# San Antonio Texas Eagle 421 Layover



## Will (Jan 7, 2016)

I will be traveling from Chicago to LA in the near future in the 421 sleeper and if the train is on time into San Antonio, I would like to get off of the train and have a drink with a friend who lives in San Antonio during the layover. If I do so, will I be able to get back onto the sleeper around 11:30-midnight, or will I have to wait in the station until close to the 2:45 a.m. departure time? Thanks.


----------



## Bob Dylan (Jan 7, 2016)

The Eagle (#21/#421) generally arrives into SAS around 930pm-1030pm depending on UP Freight traffic and the time keeping between CHI and SAS.

Once #1 arrives from NOL ( usually early) and the cutout Sleeper and Coach ( #421) are switched to the rear of #1, you should be able to reboard your Sleeper.

Keep in mind that you will have a different SCA from SAS-LAX and that the T&E Crews also change out so have your e-ticket with you in case you are asked to show it when reboarding your Sleeper.

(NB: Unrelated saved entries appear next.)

/-- 45_commands.md R251: a job in flight is completed, or abandoned by reset, within a number of steps the state bounds. The bound is
the model's choice of a schedule (log 1). -/
def Obligations.JobEndsInBoundedSteps : Prop :=
  ∀ (s : State) (j : Job), s.core.JOB = some j →
    ∃ k t, k ≤ s.resetHold + s.turns.wait + 1 ∧ core.run k s = .next t ∧ t.core.JOB = none

/-- 20_memory.md R83 and 10_state.md R34: no transaction disturbs a job in flight, and its completion gives the same H. -/
def Obligations.TransactionsDoNotDisturbTheJob : Prop :=
  ∀ (a : Access) (s t : State) (j : Job), s.core.JOB = some j → (access a s).2 = .next t →
    t.core.JOB = some j ∧ t.core.H = s.core.H ∧ t.core.LEN = s.core.LEN ∧ t.core.DVALID = s.core.DVALID ∧
    t.core.FINALIZED = s.core.FINALIZED ∧ t.turns = s.turns ∧ t.complete.core.H = s.complete.core.H ∧
    t.complete.core.LEN = s.complete.core.LEN ∧ t.complete.core.DVALID = s.complete.core.DVALID

/-- 44_digest.md R221 with 10_state.md R34: a transaction that presents no command leaves the same record whether the engine
completes before it or after it. -/
def Obligations.EngineCommutesWithPlainTransactions : Prop :=
  ∀ (a : Access) (s t u : State), (∀ v, a ≠ .write 0x00 4 v) →
    (access a s).2 = .next t → (access a s.complete).2 = .next u → t.complete.core = u.core

/-- 43_compression.md R197 and 42_schedule.md R174: the cycle-level engine, 66 steps for each block (load, 64 rounds, accumulate), ends in the state of the
atomic completion. The leftover hidden state and the steps that write BLK, fill the window and end the job are
the model's choice (log 9, log 20, log 24). -/
def Obligations.CycleEngineRefinesCompletion : Prop :=
  ∀ (s : State) (j : Job), s.core.JOB = some j → (j.blocks.length = 1 ∨ j.blocks.length = 2) →
    CycleEngine.run (66 * j.blocks.length) (CycleEngine.start s) =
      { core := s.complete.core, pipe := s.complete.pipe, loaded := false }

/-! ## The datapath -/

/-- 40_word_ops.md R130: the sum modulo 2^32, in any order and association, which is the spec's own inference in R130
("Equivalently a chain of two-input wrapping adders in any order and association"). -/
def Obligations.Add32AnyOrder : Prop :=
  (∀ xs : List Word, (add32 xs).toNat = (xs.map BitVec.toNat).sum % 2 ^ 32) ∧
  (∀ xs ys : List Word, xs.Perm ys → add32 xs = add32 ys) ∧
  (∀ (x y : Word) (zs : List Word), add32 (x :: y :: zs) = add32 (add32 [x, y] :: zs)) ∧
  (∀ x y : Word, add32 [x, y] = x + y)

/-- 40_word_ops.md R131, R132: "bit i of the result is bit (i + n) mod 32 of x", and `shr` is the floor of x / 2^n. R131 itself is for
1 <= n <= 31: the first clause for n = 0 and for n of 32 or more, and `rotr(x, 0) = x`, rest on R131's derived sentence about those
corners and on log 11 (DEDUCED). -/
def Obligations.RotateAndShiftBits : Prop :=
  (∀ (x : Word) (n i : Nat), i < 32 → (rotr x n).getLsbD i = x.getLsbD ((i + n) % 32)) ∧
  (∀ x : Word, rotr x 0 = x) ∧
  (∀ (x : Word) (n : Nat), (shr x n).toNat = x.toNat / 2 ^ n)

/-- 43_compression.md R199, R201: choose and majority, bit by bit. -/
def Obligations.ChooseAndMajorityBits : Prop :=
  (∀ (e f g : Word) (i : Nat), i < 32 → (ch e f g).getLsbD i = if e.getLsbD i then f.getLsbD i else g.getLsbD i) ∧
  (∀ (a b c : Word) (i : Nat), i < 32 → ((maj a b c).getLsbD i = true ↔
    2 ≤ (a.getLsbD i).toNat + (b.getLsbD i).toNat + (c.getLsbD i).toNat))

/-- 42_schedule.md R172, R173 and 43_compression.md R198, R200: the four sigma functions, bit by bit. -/
def Obligations.SigmaBits : Prop :=
  ∀ (x : Word) (i : Nat), i < 32 →
    (sigma0 x).getLsbD i =
      ((x.getLsbD ((i + 7) % 32) ^^ x.getLsbD ((i + 18) % 32)) ^^ (decide (i + 3 < 32) && x.getLsbD (i + 3))) ∧
    (sigma1 x).getLsbD i =
      ((x.getLsbD ((i + 17) % 32) ^^ x.getLsbD ((i + 19) % 32)) ^^ (decide (i + 10 < 32) && x.getLsbD (i + 10))) ∧
    (bigSigma0 x).getLsbD i =
      ((x.getLsbD ((i + 2) % 32) ^^ x.getLsbD ((i + 13) % 32)) ^^ x.getLsbD ((i + 22) % 32)) ∧
    (bigSigma1 x).getLsbD i =
      ((x.getLsbD ((i + 6) % 32) ^^ x.getLsbD ((i + 11) % 32)) ^^ x.getLsbD ((i + 25) % 32))

/-- 42_schedule.md R170, R171: 64 words, the first sixteen the block's big-endian words, the rest by the recurrence. -/
def Obligations.ScheduleWords : Prop :=
  (∀ b : Block, (schedule b).length = 64 ∧ (∀ j : Fin 16, (schedule b).getD j.val 0 = b[j]) ∧
    ∀ i, 16 ≤ i → i ≤ 63 → (schedule b).getD i 0 =
      add32 [(schedule b).getD (i - 16) 0, sigma0 ((schedule b).getD (i - 15) 0),
             (schedule b).getD (i - 7) 0, sigma1 ((schedule b).getD (i - 2) 0)]) ∧
  (∀ (B : List Byte) (j : Nat), B.length = 64 → j < 16 → (schedule (packBlock B)).getD j 0 =
    be32 (B.getD (4 * j) 0) (B.getD (4 * j + 1) 0) (B.getD (4 * j + 2) 0) (B.getD (4 * j + 3) 0))

/-- 42_schedule.md R174: the 16-word window gives every round the word of the 64-word schedule. -/
def Obligations.WindowGivesTheSchedule : Prop :=
  ∀ (b : Block) (i : Nat), i < 64 → (windowStep i (windowAt i b)).1 = (schedule b).getD i 0

/-- 43_compression.md R190 to R196, R202: one block, round by round. -/
def Obligations.CompressByRounds : Prop :=
  ∀ (H : HashState) (b : Block), ∃ v : Nat → Vars,
    v 0 = ⟨H[0], H[1], H[2], H[3], H[4], H[5], H[6], H[7]⟩ ∧
    (∀ i, i < 64 →
      let o := v i
      let t1 := add32 [o.h, bigSigma1 o.e, ch o.e o.f o.g, kTable.getD i 0, (schedule b).getD i 0]
      let t2 := add32 [bigSigma0 o.a, maj o.a o.b o.c]
      v (i + 1) = { a := add32 [t1, t2], b := o.a, c := o.b, d := o.c,
                    e := add32 [o.d, t1], f := o.e, g := o.f, h := o.g }) ∧
    compress H b =
      #v[add32 [H[0], (v 64).a], add32 [H[1], (v 64).b], add32 [H[2], (v 64).c], add32 [H[3], (v 64).d],
         add32 [H[4], (v 64).e], add32 [H[5], (v 64).f], add32 [H[6], (v 64).g], add32 [H[7], (v 64).h]]

/-! ## Padding and the digest -/

/-- 41_padding.md R150, R151: the message, 0x80, zeros, the length; the padded length is the smallest multiple of 64 that is at
least L + 9, and it has floor((L + 8) / 64) + 1 blocks. The value of z and the block count are the spec's own inferences in R150 and
R151 ("which fixes z as above", "So the padded message has ... blocks"). -/
def Obligations.PaddedMessageForm : Prop :=
  ∀ m : List Byte,
    (∃ z : Nat, ((z : Int) = (55 - (m.length : Int)) % 64) ∧
      pad m = m ++ [0x80] ++ List.replicate z 0 ++ be64 (BitVec.ofNat 64 (8 * m.length))) ∧
    (pad m).length % 64 = 0 ∧ m.length + 9 ≤ (pad m).length ∧ (pad m).length < m.length + 9 + 64 ∧
    (blocksOf (pad m)).length = (m.length + 8) / 64 + 1

/-- 41_padding.md R153: the padding unit's blocks, unpacked, are T; one block for n <= 55 and two for n >= 56. -/
def Obligations.PadtailBlocks : Prop :=
  ∀ (M : Block) (n : Nat) (ltot : Word64), n ≤ 63 →
    (∃ z : Nat, ((z : Int) = (55 - (n : Int)) % 64) ∧
      (padtail M n ltot).flatMap blockBytes =
        (blockBytes M).take n ++ [0x80] ++ List.replicate z 0 ++ be64 (8 * ltot)) ∧
    (n ≤ 55 → (padtail M n ltot).length = 1) ∧ (56 ≤ n → (padtail M n ltot).length = 2)

/-- 41_padding.md R153: "bytes n..63 of M are ignored". -/
def Obligations.PadtailIgnoresStaleBytes : Prop :=
  ∀ (M M' : Block) (n : Nat) (ltot : Word64),
    (∀ i, i < n → (blockBytes M).getD i 0 = (blockBytes M').getD i 0) → padtail M n ltot = padtail M' n ltot

/-- 30_encoding.md R106: the length field is words 14 and 15 of the last padded block. -/
def Obligations.LengthFieldWords : Prop :=
  ∀ (M : Block) (n : Nat) (ltot : Word64), n ≤ 63 →
    ∃ b, (padtail M n ltot).getLast? = some b ∧
      b[14] = (8 * ltot).extractLsb' 32 32 ∧ b[15] = (8 * ltot).extractLsb' 0 32

/-- 41_padding.md R154: the blocks of the command sequence are exactly the blocks of `pad(m)`. -/
def Obligations.PaddingUnitAgreesWithPad : Prop :=
  ∀ m : List Byte,
    blocksOf (pad m) =
      blocksOf m ++ padtail (packBlock (lastBytes m)) (m.length % 64) (BitVec.ofNat 64 m.length)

The River Walk bars and clubs generally close early during week days unless a Major event is going on, but the hotels around the Riverwalk have bars that are open to 2am and the Denny's on East Commerce is 24/7 and lots of Sunset/Eagle passengers go there rather than hang out in the small Amshak Station.


----------



## Devil's Advocate (Jan 7, 2016)

If you were in a coach you'd probably have to wait until the official boarding time just before departure. Since you're in a sleeper they'll probably allow you to board unless they're in the process of switching cars. That being said, after three decades of travel on Amtrak, if there is one lesson I've learned it's that there are no guarantees whatsoever.


----------



## OlympianHiawatha (Jan 7, 2016)

And depending on when you get back, there is a good chance your Sleeper will have been relocated down near the old Espee Station by the Steam Engine.


----------



## benale (Jan 7, 2016)

Last summer we took 421. to LA from Chicago. We were two hours late in SAS but The Sunset was six hours late coming in from NOL,so we had quite a wait and didn't leave until after 9. I stepped outside my sleeper a little after 5 for a walk. When I returned the car had moved and I couldn't get back on until almost 9. On top of that, train 2 was terminated in San Antonio because of flooding and was late coming out of LA. So there were people getting on 22 to Chicago, a bustitution to New Orleans and we were waiting on 1 from New Orleans at the same time. It was a confusing morning. My wife was still sleeping when I disembarked and when I tried to call her to tell her where I was my phone died.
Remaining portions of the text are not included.